* Exercise requirements *
Starting at the first line of the data below, retype every line up to and including the one containing "theorem test_illformed_clk_region : wellFormed".

* Collected data entries *
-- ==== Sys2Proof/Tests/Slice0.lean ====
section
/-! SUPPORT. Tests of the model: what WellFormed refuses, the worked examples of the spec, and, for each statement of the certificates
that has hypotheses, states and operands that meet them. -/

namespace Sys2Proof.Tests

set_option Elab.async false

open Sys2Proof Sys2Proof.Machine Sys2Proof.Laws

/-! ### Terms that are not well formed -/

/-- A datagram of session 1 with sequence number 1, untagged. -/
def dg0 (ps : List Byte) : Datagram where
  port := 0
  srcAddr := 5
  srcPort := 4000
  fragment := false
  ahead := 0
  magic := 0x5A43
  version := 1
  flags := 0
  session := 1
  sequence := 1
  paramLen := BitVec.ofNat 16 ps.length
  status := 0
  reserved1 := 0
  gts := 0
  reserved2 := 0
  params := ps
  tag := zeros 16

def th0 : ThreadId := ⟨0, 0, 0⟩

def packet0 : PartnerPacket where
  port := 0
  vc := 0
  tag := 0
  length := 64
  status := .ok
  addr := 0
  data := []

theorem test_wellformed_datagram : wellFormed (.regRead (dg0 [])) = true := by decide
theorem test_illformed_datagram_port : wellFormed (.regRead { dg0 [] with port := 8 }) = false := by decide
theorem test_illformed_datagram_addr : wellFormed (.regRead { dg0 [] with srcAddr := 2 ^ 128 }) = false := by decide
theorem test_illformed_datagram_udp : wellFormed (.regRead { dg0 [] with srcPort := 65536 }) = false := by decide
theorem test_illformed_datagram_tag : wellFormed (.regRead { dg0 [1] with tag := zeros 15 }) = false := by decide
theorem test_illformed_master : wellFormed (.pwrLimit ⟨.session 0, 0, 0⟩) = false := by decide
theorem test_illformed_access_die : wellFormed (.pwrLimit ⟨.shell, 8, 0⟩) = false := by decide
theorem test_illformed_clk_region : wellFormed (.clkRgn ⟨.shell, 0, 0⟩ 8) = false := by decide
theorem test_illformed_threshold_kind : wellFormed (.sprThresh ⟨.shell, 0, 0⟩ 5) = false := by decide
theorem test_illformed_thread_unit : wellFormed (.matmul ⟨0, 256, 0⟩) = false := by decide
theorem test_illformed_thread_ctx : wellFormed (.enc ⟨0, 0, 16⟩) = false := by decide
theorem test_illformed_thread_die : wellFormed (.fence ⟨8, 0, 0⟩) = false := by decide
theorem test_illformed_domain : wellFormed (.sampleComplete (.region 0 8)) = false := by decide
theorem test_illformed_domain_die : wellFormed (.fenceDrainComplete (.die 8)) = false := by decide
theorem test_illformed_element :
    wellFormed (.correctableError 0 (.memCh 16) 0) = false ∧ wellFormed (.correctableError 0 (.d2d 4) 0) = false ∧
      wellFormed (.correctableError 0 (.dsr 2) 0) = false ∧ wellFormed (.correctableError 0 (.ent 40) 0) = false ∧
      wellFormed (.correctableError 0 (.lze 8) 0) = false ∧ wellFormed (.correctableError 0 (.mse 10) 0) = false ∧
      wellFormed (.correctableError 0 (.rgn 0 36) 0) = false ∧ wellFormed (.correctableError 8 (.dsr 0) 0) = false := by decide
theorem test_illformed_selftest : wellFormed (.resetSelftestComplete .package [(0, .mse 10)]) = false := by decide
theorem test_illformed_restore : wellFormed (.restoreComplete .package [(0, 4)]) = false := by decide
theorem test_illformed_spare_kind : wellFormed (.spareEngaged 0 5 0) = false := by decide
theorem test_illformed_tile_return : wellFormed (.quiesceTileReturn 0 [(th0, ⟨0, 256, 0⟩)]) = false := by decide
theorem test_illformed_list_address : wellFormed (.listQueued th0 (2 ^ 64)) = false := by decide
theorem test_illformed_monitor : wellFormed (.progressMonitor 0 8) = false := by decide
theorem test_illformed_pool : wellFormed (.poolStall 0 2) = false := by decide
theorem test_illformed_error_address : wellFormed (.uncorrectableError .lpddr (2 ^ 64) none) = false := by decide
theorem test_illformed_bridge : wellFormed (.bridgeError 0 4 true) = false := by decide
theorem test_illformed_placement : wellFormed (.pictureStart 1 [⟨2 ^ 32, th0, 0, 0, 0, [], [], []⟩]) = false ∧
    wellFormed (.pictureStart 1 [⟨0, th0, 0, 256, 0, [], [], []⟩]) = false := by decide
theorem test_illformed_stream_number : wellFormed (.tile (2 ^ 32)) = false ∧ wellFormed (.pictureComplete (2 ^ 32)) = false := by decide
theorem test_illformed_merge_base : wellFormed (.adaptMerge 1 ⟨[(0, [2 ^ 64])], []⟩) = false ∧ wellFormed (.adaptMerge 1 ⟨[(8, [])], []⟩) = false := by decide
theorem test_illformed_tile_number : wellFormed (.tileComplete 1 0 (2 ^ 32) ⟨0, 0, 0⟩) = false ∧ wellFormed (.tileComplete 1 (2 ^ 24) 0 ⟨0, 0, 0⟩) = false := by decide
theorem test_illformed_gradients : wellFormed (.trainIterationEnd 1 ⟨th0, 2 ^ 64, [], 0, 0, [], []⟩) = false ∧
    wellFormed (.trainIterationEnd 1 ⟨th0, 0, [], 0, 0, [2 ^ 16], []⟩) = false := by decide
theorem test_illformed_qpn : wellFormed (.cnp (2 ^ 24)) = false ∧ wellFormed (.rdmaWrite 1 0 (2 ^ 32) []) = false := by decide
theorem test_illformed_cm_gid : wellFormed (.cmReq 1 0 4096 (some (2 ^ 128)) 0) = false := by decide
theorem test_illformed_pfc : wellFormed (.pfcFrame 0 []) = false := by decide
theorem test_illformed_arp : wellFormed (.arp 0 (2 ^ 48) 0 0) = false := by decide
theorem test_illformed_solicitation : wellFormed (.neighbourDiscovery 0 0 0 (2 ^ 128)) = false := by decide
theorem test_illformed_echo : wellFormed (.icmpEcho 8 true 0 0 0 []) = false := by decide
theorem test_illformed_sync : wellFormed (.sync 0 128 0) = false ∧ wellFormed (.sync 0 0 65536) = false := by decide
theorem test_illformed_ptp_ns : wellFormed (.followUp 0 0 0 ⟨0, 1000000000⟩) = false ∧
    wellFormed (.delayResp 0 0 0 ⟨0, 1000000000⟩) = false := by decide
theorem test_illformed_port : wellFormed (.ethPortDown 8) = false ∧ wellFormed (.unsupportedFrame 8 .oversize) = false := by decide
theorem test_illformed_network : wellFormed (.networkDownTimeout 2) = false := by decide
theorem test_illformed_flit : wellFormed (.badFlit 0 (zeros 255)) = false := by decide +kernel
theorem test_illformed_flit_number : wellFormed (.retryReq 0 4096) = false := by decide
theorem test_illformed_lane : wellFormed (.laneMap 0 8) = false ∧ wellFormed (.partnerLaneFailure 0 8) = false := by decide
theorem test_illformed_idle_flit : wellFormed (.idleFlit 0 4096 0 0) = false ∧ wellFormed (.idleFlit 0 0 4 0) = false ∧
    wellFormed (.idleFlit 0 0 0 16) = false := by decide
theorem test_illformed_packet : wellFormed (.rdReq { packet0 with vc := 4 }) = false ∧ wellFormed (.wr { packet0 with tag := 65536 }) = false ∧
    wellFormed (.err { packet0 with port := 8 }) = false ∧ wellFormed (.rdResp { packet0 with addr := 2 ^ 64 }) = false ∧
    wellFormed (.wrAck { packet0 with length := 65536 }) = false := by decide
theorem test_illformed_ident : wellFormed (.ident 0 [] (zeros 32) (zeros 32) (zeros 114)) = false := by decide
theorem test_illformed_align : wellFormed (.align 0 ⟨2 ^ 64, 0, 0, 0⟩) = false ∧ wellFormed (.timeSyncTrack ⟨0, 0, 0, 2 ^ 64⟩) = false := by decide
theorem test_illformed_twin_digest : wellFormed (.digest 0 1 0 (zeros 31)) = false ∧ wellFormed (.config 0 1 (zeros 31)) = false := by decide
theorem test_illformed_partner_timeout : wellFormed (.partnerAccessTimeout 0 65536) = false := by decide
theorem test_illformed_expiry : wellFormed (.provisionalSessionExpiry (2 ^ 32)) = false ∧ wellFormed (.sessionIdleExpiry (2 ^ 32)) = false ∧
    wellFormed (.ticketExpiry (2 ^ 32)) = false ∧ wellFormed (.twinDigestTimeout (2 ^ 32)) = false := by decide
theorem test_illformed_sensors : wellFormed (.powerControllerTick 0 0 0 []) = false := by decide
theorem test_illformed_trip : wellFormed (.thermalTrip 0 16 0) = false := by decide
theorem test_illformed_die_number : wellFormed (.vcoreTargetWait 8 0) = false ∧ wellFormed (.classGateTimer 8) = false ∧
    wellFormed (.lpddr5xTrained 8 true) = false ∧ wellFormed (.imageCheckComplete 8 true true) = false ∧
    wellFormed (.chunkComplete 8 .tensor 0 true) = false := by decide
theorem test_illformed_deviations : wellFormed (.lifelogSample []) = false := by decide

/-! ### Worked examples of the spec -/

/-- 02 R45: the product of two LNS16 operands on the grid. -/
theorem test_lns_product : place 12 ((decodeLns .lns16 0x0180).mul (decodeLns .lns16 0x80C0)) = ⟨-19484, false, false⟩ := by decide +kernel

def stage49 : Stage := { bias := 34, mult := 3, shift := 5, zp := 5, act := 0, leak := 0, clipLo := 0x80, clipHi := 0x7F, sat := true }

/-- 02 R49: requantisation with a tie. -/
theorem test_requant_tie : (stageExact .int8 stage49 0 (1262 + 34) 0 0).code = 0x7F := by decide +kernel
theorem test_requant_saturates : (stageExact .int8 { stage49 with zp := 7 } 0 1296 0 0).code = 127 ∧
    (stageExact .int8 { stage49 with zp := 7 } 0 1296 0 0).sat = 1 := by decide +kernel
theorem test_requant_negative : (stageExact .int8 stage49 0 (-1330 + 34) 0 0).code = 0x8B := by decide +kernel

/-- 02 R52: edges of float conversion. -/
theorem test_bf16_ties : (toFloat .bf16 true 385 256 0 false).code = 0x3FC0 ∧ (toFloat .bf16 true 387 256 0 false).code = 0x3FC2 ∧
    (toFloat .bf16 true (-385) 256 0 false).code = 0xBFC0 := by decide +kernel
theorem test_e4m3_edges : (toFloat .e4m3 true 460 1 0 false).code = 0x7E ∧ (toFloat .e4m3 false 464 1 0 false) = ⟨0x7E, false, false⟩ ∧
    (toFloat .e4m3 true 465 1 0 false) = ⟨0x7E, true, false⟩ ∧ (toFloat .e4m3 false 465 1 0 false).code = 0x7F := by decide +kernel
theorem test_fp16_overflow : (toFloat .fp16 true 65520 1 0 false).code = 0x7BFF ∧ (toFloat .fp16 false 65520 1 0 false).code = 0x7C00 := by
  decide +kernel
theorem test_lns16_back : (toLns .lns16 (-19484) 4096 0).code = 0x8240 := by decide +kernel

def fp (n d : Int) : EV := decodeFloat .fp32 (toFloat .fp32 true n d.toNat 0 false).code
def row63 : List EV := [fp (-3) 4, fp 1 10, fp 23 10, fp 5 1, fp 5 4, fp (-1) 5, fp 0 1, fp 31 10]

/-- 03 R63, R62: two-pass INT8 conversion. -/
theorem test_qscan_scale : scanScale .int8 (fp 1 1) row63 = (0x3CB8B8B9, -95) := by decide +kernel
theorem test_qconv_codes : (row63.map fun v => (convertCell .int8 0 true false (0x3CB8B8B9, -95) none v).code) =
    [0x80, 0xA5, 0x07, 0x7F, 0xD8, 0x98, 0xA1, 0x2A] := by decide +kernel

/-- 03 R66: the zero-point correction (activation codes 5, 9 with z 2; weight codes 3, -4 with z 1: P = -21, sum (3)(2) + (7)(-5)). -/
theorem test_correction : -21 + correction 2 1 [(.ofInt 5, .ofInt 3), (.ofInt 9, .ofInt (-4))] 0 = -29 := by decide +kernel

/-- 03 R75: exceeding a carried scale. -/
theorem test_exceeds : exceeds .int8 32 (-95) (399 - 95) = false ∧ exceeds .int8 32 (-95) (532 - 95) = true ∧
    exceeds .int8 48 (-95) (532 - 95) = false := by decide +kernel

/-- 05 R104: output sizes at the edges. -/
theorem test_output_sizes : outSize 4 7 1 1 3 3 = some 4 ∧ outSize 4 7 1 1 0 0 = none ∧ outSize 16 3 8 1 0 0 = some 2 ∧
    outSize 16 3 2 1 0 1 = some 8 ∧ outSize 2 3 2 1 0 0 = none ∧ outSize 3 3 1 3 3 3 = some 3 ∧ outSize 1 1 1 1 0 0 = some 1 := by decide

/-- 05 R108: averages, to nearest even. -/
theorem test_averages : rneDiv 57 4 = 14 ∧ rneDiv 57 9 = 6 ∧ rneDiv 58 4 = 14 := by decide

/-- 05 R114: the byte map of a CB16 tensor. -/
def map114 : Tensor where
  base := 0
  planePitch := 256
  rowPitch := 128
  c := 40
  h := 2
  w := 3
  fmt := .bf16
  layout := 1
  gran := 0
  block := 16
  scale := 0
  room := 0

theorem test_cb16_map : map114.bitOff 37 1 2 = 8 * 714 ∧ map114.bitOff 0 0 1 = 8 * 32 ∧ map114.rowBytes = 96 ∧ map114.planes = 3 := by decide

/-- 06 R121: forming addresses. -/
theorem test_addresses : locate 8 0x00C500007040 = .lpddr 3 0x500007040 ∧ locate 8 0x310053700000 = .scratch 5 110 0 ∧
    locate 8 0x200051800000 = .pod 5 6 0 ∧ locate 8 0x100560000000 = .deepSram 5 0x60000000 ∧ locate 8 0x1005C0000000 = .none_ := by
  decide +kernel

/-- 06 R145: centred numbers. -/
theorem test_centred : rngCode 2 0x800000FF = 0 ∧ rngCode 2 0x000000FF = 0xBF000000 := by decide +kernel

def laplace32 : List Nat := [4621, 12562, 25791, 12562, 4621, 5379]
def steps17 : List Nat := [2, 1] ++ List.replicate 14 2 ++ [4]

* Response for this exercise *
-- ==== Sys2Proof/Tests/Slice0.lean ====
section
/-! SUPPORT. Tests of the model: what WellFormed refuses, the worked examples of the spec, and, for each statement of the certificates
that has hypotheses, states and operands that meet them. -/

namespace Sys2Proof.Tests

set_option Elab.async false

open Sys2Proof Sys2Proof.Machine Sys2Proof.Laws

/-! ### Terms that are not well formed -/

/-- A datagram of session 1 with sequence number 1, untagged. -/
def dg0 (ps : List Byte) : Datagram where
  port := 0
  srcAddr := 5
  srcPort := 4000
  fragment := false
  ahead := 0
  magic := 0x5A43
  version := 1
  flags := 0
  session := 1
  sequence := 1
  paramLen := BitVec.ofNat 16 ps.length
  status := 0
  reserved1 := 0
  gts := 0
  reserved2 := 0
  params := ps
  tag := zeros 16

def th0 : ThreadId := ⟨0, 0, 0⟩

def packet0 : PartnerPacket where
  port := 0
  vc := 0
  tag := 0
  length := 64
  status := .ok
  addr := 0
  data := []

theorem test_wellformed_datagram : wellFormed (.regRead (dg0 [])) = true := by decide
theorem test_illformed_datagram_port : wellFormed (.regRead { dg0 [] with port := 8 }) = false := by decide
theorem test_illformed_datagram_addr : wellFormed (.regRead { dg0 [] with srcAddr := 2 ^ 128 }) = false := by decide
theorem test_illformed_datagram_udp : wellFormed (.regRead { dg0 [] with srcPort := 65536 }) = false := by decide
theorem test_illformed_datagram_tag : wellFormed (.regRead { dg0 [1] with tag := zeros 15 }) = false := by decide
theorem test_illformed_master : wellFormed (.pwrLimit ⟨.session 0, 0, 0⟩) = false := by decide
theorem test_illformed_access_die : wellFormed (.pwrLimit ⟨.shell, 8, 0⟩) = false := by decide
theorem test_illformed_clk_region : wellFormed (.clkRgn ⟨.shell, 0, 0⟩ 8) = false := by decide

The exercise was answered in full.